After these commands return, you have a geographically redundant four-member replica set.
Deploy a Geographically Redundant Set with More than Four Members¶
The above procedures detail the steps necessary for deploying a geographically redundant replica set. Larger replica set deployments follow the same steps, but have additional considerations:
- Never deploy more than seven voting members.
- If you have an even number of members, use the procedure for a four-member set). Ensure that a single facility, “Site A”, always has a majority of the members by deploying the arbiter in that site. For example, if a set has six members, deploy at least three voting members in addition to the arbiter in Site A, and the remaining members in alternate sites.
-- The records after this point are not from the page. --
-- ==== Sys2Proof/Syntax.lean ====
section
/-! DEFINITION. The instructions, one constructor per row of spec/opcode_table.json, and the forms in which they are
presented on the block's ports (30_encoding.md R80, R93, R94). -/

namespace Sys2Proof

/-- One constructor per row of spec/opcode_table.json. Chip and channel operands are natural numbers, which makes
every out-of-range value expressible (R10, D4). -/
inductive Instr
  /-- INIT, op 0x0 (R190). -/
  | init
  /-- SET_PROTECTION, op 0x1 (R141). -/
  | setProtection (chip channel : Nat) (enabled : Bool)
  /-- SET_DIAGNOSTICS, op 0x2 (R142). -/
  | setDiagnostics (chip channel : Nat) (enabled : Bool)
  /-- SET_OUTPUT, op 0x3 (R143). -/
  | setOutput (chip channel : Nat) (enabled : Bool)
  /-- SET_MULTIPLE_PINS, op 0x4 (R146; the chip operand is added by C5). -/
  | setMultiplePins (chip : Nat) (mode : ModeCode) (mask : Mask)
  /-- TARGETED, op 0x5 (R165). -/
  | targeted (chip : Nat) (mode : ModeCode) (mask : Mask)
  /-- BROADCAST, op 0x6 (R166). -/
  | broadcast (mode : ModeCode) (mask : Mask)
  /-- CACHE_GET, op 0x7 (R130). -/
  | cacheGet (chip : Nat) (mode : ModeCode)
  /-- RESERVED_OP, op 0x8 to 0xF (R97). -/
  | reservedOp (op : OpSel)
  /-- WR_PROTECT, the bus word that writes a chip's protection register (R95). -/
  | wrProtect (mask : Mask)
  /-- WR_DIAG, the bus word that writes a chip's diagnostic register (R95). -/
  | wrDiag (mask : Mask)
  /-- WR_OUTPUT, the bus word that writes a chip's output register (R95). -/
  | wrOutput (mask : Mask)
  /-- REPLY, the reply word from a chip, in wire order (R87). -/
  | reply (word : Word)
  /-- ENCODE (R113). -/
  | encode (mode : ModeCode) (mask : Mask)
  /-- DECODE; the operand is in wire order (R116). -/
  | decode (word : Word)
  /-- REV16 (R110). -/
  | rev16 (v : Word)
  /-- CACHE_SET, internal (R131); the mode is already resolved. -/
  | cacheSet (chip : Nat) (m : Mode) (mask : Mask)
  /-- TRANSACT, internal (R161). -/
  | transact (k : Nat) (m : Mode) (v : Mask)
  /-- T_INIT, call on Transport (R183). -/
  | tInit
  /-- T_SELECT, call on Transport (R184). -/
  | tSelect (k : Nat)
  /-- T_DESELECT, call on Transport (R185). -/
  | tDeselect (k : Nat)
  /-- T_TRANSFER, call on Transport; the operand is in wire order (R186). -/
  | tTransfer (w : Word)
  /-- ENABLE_PWM, outside the block (R195). -/
  | enablePwm (channel : Nat)
  deriving DecidableEq, Repr

/-- The host's request record, format `REQ` (R93): separate fields, of which an operation reads only its own. -/
structure Request where
  op : OpSel
  chip : Nat := 0
  channel : Nat := 0
  enabled : Bool := false
  mode : ModeCode := 0#4
  mask : Mask := 0#8
  deriving DecidableEq, Repr

/-- What can stand on the ports: an instruction in the form in which it is presented. -/
inductive Port
  /-- A request of the host (R93). -/
  | request (r : Request)
  /-- A 16-bit command word on the shared data line, in wire order (R82). -/
  | busWord (w : Word)
  /-- A 16-bit reply word from a chip, in wire order (R87). -/
  | replyWord (w : Word)
  /-- The operands of ENCODE on its own port (R94). -/
  | encodePort (mode : ModeCode) (mask : Mask)
  /-- The operand of DECODE on its own port (R94). -/
  | decodePort (w : Word)
  /-- The separate PWM interface (R195). -/
  | pwmPort (channel : Nat)
  deriving DecidableEq, Repr

end Sys2Proof
end

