-- ==== Sys2Proof/Machine/Chain.lean ====
section
/-! DEFINITION. ChipChain, the chip-select sequencer: TRANSACT, TARGETED, BROADCAST (43_chain.md). -/

namespace Sys2Proof.Machine

/-- TRANSACT (R161), the internal micro-sequence by itself, with its record. -/
def execTransact (k : Nat) (m : Mode) (v : Mask) (s : State) : Host.Outcome State Fault Refusal :=
  if s.cfg.hasChip k then
    if s.env.hung then .fault .transportHung else .next (s.transactAlone k m v)
  else .fault .noSuchChip

/-- TARGETED (R165): "same as above but only for one addressed chip". -/
def execTargeted (chip : Nat) (mode : ModeCode) (mask : Mask) (s : State) : Host.Outcome State Fault Refusal :=
  s.setWhole chip mode mask

/-- The chips `k`, `k + 1`, …, `n` of them, in ascending order: a chip that holds the mask is passed over, and the
first failed transfer ends the loop with its chip's index (R166 to R169). -/
def broadcastLoop (m : Mode) (v : Mask) : Nat → Nat → State → Option Nat × State
  | 0, _, s => (none, s)
  | n + 1, k, s =>
    if s.maskAt k m = v then broadcastLoop m v n (k + 1) s
    else
      let p := s.transact k m v
      if p.1 then broadcastLoop m v n (k + 1) p.2 else (some k, p.2)

/-- The broadcast once its checks are passed (R166, R171). -/
def State.broadcastAll (s : State) (m : Mode) (v : Mask) : State :=
  let p := broadcastLoop m v s.cfg.nChips 1 s.start
  match p.1 with
  | none => p.2.finish .ok none
  | some k => p.2.finish .transportFailure (some k)

/-- Some chip's cached mask differs from the one broadcast, so that a transfer is made (R178). -/
def State.broadcastTransacts (s : State) (m : Mode) (v : Mask) : Bool :=
  (List.range s.cfg.nChips).any fun i => decide (s.maskAt (i + 1) m ≠ v)

/-- BROADCAST (R166). -/
def execBroadcast (mode : ModeCode) (mask : Mask) (s : State) : Host.Outcome State Fault Refusal :=
  s.whenIdle <|
    match s.validate none none (some mode) with
    | some e => .next (s.raise e)
    | none =>
      match s.cfg.modeOf mode with
      | some m =>
        if s.env.hung && s.broadcastTransacts m mask then .fault .transportHung else .next (s.broadcastAll m mask)
      | none => .next (s.raise .invalidMode)

end Sys2Proof.Machine
end

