-- ==== Sys2Proof/Safety.lean ====
section
/-! DEFINITION. The notions in which claims are made: the invariant of the machine, agreement of the cache with the
chips and with the words sent, the shape of a trace, and the requests that reach the bus. -/

namespace Sys2Proof.Machine

/-! ### Instructions by kind -/

/-- The single-channel operation of a mode (R141 to R143). -/
def channelOp (m : Mode) (chip channel : Nat) (enabled : Bool) : Instr :=
  match m with
  | .protect => .setProtection chip channel enabled
  | .diag => .setDiagnostics chip channel enabled
  | .output => .setOutput chip channel enabled

/-- The host operations selected by `op` 0x0 to 0x7 (R94). -/
def isHostOperation : Instr → Bool
  | .init => true
  | .setProtection _ _ _ => true
  | .setDiagnostics _ _ _ => true
  | .setOutput _ _ _ => true
  | .setMultiplePins _ _ _ => true
  | .targeted _ _ _ => true
  | .broadcast _ _ => true
  | .cacheGet _ _ => true
  | .reservedOp _ => false
  | .wrProtect _ => false
  | .wrDiag _ => false
  | .wrOutput _ => false
  | .reply _ => false
  | .encode _ _ => false
  | .decode _ => false
  | .rev16 _ => false
  | .cacheSet _ _ _ => false
  | .transact _ _ _ => false
  | .tInit => false
  | .tSelect _ => false
  | .tDeselect _ => false
  | .tTransfer _ => false
  | .enablePwm _ => false

/-- The instructions one after another, up to the first that stops. -/
def runOps : List Instr → State → Host.Outcome State Fault Refusal
  | [], s => .next s
  | i :: is, s =>
    match exec i s with
    | .next t => runOps is t
    | .fault f => .fault f
    | .refused r => .refused r

/-- `i` is a single-chip set operation that passes every check in `s` and asks chip `chip` for mask `v` in mode `m`:
one of the three single-channel operations with its candidate mask (R140), SET_MULTIPLE_PINS or TARGETED (R146). -/
def AsksFor (s : State) (i : Instr) (chip : Nat) (m : Mode) (v : Mask) : Prop :=
  s.initialized = true ∧ s.cfg.hasChip chip = true ∧
    ((∃ channel enabled, channelValid channel = true ∧ i = channelOp m chip channel enabled ∧
        v = candidate (s.maskAt chip m) channel enabled) ∨
      (∃ mode, s.cfg.modeOf mode = some m ∧ (i = .setMultiplePins chip mode v ∨ i = .targeted chip mode v)))

/-! ### Traces -/

/-- The three events of one transaction (R160, R161). -/
def transactionEvents (k : Nat) (w : Word) (a : TransferAnswer) : List Event :=
  [.select k, .transfer w a, .deselect k]

/-- The chips of the chain that do not hold `v` in mode `m`, in ascending order (R168, R178). -/
def chipsToServe (s : State) (m : Mode) (v : Mask) : List Nat :=
  ((List.range s.cfg.nChips).map (· + 1)).filter fun k => decide (s.maskAt k m ≠ v)

/-- Mode `m` of every chip of the list `ks` becomes `v`. -/
def takeAll (m : Mode) (v : Mask) (l : List ChipState) (ks : List Nat) : List ChipState :=
  ks.foldl (fun l k => setEntry l k m v) l

/-- The events of transactions with the chips `ks` that were all answered ok, with the replies `rs`. -/
def okEvents (w : Word) (ks : List Nat) (rs : List Word) : List Event :=
  (List.zipWith (fun k r => transactionEvents k w (.ok r)) ks rs).flatten

/-- The pairs that those transactions return (R171). -/
def okReplies (ks : List Nat) (rs : List Word) : List (Nat × Mask) :=
  List.zipWith (fun k r => (k, frameDecode r)) ks rs

/-- `s` after one transaction answered `ok(r)`: the answer is used up, the cache and the chip hold the mask, the
record is returned, and nothing else has changed (R140, R154, R161; the chip: D31). -/
def State.sent (s : State) (k : Nat) (m : Mode) (v : Mask) (r : Word) : State :=
  { s.dropTransfer with
    cache := setEntry s.cache k m v
    env := { s.dropTransfer.env with periph := setEntry s.env.periph k m v }
    result := some { status := .ok, replies := [(k, frameDecode r)]
                     trace := transactionEvents k (wireWord (s.cfg.code m) v) (.ok r) } }

/-- `s` after one transaction answered `fail`: the answer is used up, the record is returned, and nothing else has
changed (R140, R154, R161, R211). -/
def State.notSent (s : State) (k : Nat) (m : Mode) (v : Mask) : State :=
  { s.dropTransfer with
    result := some { status := .transportFailure, failIndex := some k
                     trace := transactionEvents k (wireWord (s.cfg.code m) v) .fail } }

/-- A concatenation of transactions that all send `w`, with strictly ascending chips above `lo` and within the chain,
of which only the last can have failed (R174 (a) to (g)). -/
def transactionsAbove (n : Nat) (w : Word) : Nat → List Event → Prop
  | _, [] => True
  | lo, .select k :: .transfer w' a :: .deselect k' :: rest =>
    lo < k ∧ k ≤ n ∧ k' = k ∧ w' = w ∧ (a = .fail → rest = []) ∧ transactionsAbove n w k rest
  | _, _ => False

/-- The number of transfers in a trace (R178). -/
def transferCount : List Event → Nat
  | [] => 0
  | .transfer _ _ :: es => transferCount es + 1
  | .init _ :: es => transferCount es
  | .select _ :: es => transferCount es
  | .deselect _ :: es => transferCount es

/-! ### The invariant -/

/-- The phases in which one chip's share of an operation is handled. -/
def Phase.onChip : Phase → Bool
  | .idle => false
  | .busInit => false
  | .check => true
  | .select => true
  | .transfer => true
  | .deselect => true
  | .update => true
  | .done => false

/-- The phases of a transaction: `Pending` in the sense of R33. -/
def Phase.pending : Phase → Bool
  | .idle => false
  | .busInit => false
  | .check => false
  | .select => true
  | .transfer => true
  | .deselect => true
  | .update => true
  | .done => false

/-- The phases before which a line has been asserted and not yet de-asserted (R176). -/
def Phase.lineUp : Phase → Bool
  | .idle => false
  | .busInit => false
  | .check => false
  | .select => false
  | .transfer => true
  | .deselect => true
  | .update => false
  | .done => false

/-- The select lines as R27 wants them: only that of `cur`, and only around the transfer. -/
def State.properLines (s : State) : List Bool :=
  if s.seq.phase.lineUp then (List.replicate s.cfg.nChips false).set (s.seq.cur - 1) true
  else List.replicate s.cfg.nChips false

/-- What holds of the machine in every state it reaches. -/
structure State.Inv (s : State) : Prop where
  /-- The parameters are legal (R10, R85). -/
  legal : s.cfg.wf = true
  /-- One entry of the cache for each chip (R22). -/
  cacheLength : s.cache.length = s.cfg.nChips
  /-- One entry of the chips' registers for each chip (D31). -/
  periphLength : s.env.periph.length = s.cfg.nChips
  /-- The select lines (R27). -/
  lines : s.cs = s.properLines
  /-- `busy` is 1 from acceptance to result (R28, R29). -/
  busyPhase : s.busy = decide (s.seq.phase ≠ .idle)
  /-- Nothing is gathered between operations (R32). -/
  idleEmpty : s.seq.phase = .idle → s.replies = [] ∧ s.trace = []
  /-- Before initialisation every mask is 0x00 (R36). -/
  zeroBefore : s.initialized = false → s.cache = List.replicate s.cfg.nChips .zero
  /-- `BUSINIT` is entered only when not initialised (R176). -/
  busInitBefore : s.seq.phase = .busInit → s.initialized = false
  /-- A chip is handled only after initialisation, and it is in the chain (R30, R205). -/
  chipValid : s.seq.phase.onChip = true → s.initialized = true ∧ s.cfg.hasChip s.seq.cur = true
  /-- A latched channel was checked, and a broadcast latches none (R140, R176). -/
  channelLatched : ∀ channel enabled, s.seq.phase.onChip = true → s.seq.pendChan = some (channel, enabled) →
    channelValid channel = true ∧ s.seq.pendAll = false
  /-- The latched word is recomputable (R31), and it is sent only where it changes the mask (R60, R145). -/
  wordLatched : s.seq.phase.pending = true →
    s.seq.pendWord = wireWord (s.cfg.code s.seq.pendMode) s.seq.pendMask ∧
      s.maskAt s.seq.cur s.seq.pendMode ≠ s.seq.pendMask
  /-- `UPDATE` is reached only with an ok answer (R176). -/
  answeredOk : s.seq.phase = .update → s.seq.pendAns ≠ .fail

/-! ### The cache and the chips (D31) -/

/-- The last answer in flight was ok, and the cache write has not been made yet. -/
def State.aheadOfCache (s : State) : Bool :=
  match s.seq.phase, s.seq.pendAns with
  | .deselect, .ok _ => true
  | .update, .ok _ => true
  | _, _ => false

/-- The cache, with the mask of a transfer that has just returned ok already in it (R33). -/
def State.sentView (s : State) : List ChipState :=
  if s.aheadOfCache then setEntry s.cache s.seq.cur s.seq.pendMode s.seq.pendMask else s.cache

/-- The chips hold what the cache says; between operations the cache itself (R33, D31). -/
def State.Coherent (s : State) : Prop := s.env.periph = s.sentView

/-- Nothing that hazards H1, H3 and H5 speak of comes next: no reset of the block alone, no chip that changes on its
own, no word of another master (R241, R243, R245). -/
def State.Undisturbed (s : State) : Prop :=
  ∀ i rest, s.env.inputs = i :: rest →
    i ≠ .env .reset ∧ (∀ k regs, i ≠ .env (.chipChanges k regs)) ∧ (∀ w, i ≠ .port (.busWord w))

/-! ### The cache and the words sent (R23) -/

/-- What one event does to the pair of the line asserted and the mask last sent to chip `k` in mode `m`: an ok
transfer counts if it was made with line `k` asserted and carried the code of `m`; an ok `T_INIT` forgets (R23). -/
def sentStep (c : Config) (k : Nat) (m : Mode) (p : Option Nat × Mask) : Event → Option Nat × Mask
  | .init .ok => (p.1, 0#8)
  | .init .fail => p
  | .select j => (some j, p.2)
  | .deselect _ => (none, p.2)
  | .transfer w (.ok _) =>
    if p.1 = some k ∧ (rev16 w).extractLsb' 8 4 = c.code m then (p.1, (rev16 w).extractLsb' 0 8) else p
  | .transfer _ .fail => p

/-- The line asserted after a history of all events since reset, and the mask of the last word successfully sent to
chip `k` in mode `m` since the last successful initialisation, 0x00 if there is none (R23). -/
def lastSent (c : Config) (k : Nat) (m : Mode) (h : List Event) : Option Nat × Mask :=
  h.foldl (sentStep c k m) (none, 0#8)

/-- The cache reflects the history: that of the operations completed, `h`, and of the one in flight (R23, R27). -/
def State.Reflects (s : State) (h : List Event) : Prop :=
  ∀ k m, s.cfg.hasChip k = true →
    lastSent s.cfg k m (h ++ s.trace) =
      (if s.seq.phase.lineUp then some s.seq.cur else none, (chipEntry s.sentView k).get m)

/-- The events of the operation whose record a step has returned. -/
def State.lastTrace (s : State) : List Event :=
  match s.result with
  | some r => r.trace
  | none => []

/-- The history after a step from `s` to `t`: reset forgets it (R38), else the step's events are added. -/
def historyAfter (s t : State) (h : List Event) : List Event :=
  match s.env.inputs with
  | .env .reset :: _ => []
  | _ => h ++ t.lastTrace

/-! ### Statuses (R206) -/

/-- The statuses with which an operation can end, by the table of R206. -/
def mayEndWith : Instr → Status → Bool
  | .init, e => e == .ok || e == .transportFailure
  | .setProtection _ _ _, e => !(e == .invalidMode)
  | .setDiagnostics _ _ _, e => !(e == .invalidMode)
  | .setOutput _ _ _, e => !(e == .invalidMode)
  | .setMultiplePins _ _ _, e => !(e == .channelOutOfRange)
  | .targeted _ _ _, e => !(e == .channelOutOfRange)
  | .broadcast _ _, e => !(e == .channelOutOfRange || e == .unknownChip)
  | .cacheGet _ _, e => !(e == .channelOutOfRange || e == .transportFailure)
  | .encode _ _, e => e == .ok || e == .invalidMode
  | .decode _, e => e == .ok
  | .reservedOp _, _ => false
  | .wrProtect _, _ => false
  | .wrDiag _, _ => false
  | .wrOutput _, _ => false
  | .reply _, e => e == .ok
  | .rev16 _, e => e == .ok
  | .cacheSet _ _ _, _ => false
  | .transact _ _ _, e => e == .ok || e == .transportFailure
  | .tInit, _ => false
  | .tSelect _, _ => false
  | .tDeselect _, _ => false
  | .tTransfer _, _ => false
  | .enablePwm _, _ => false

end Sys2Proof.Machine
end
- If you have an odd number of members, use the procedure for a three-member set. Ensure that a single facility, “Site A” always has a majority of the members of the set. For example, if a set has five members, deploy three members within Site A and two members in other facilities.
- If you have a majority of the members of the set outside of Site A and the network partitions to prevent communication between sites, the current primary in Site A will step down, even if none of the members outside of Site A are eligible to become primary.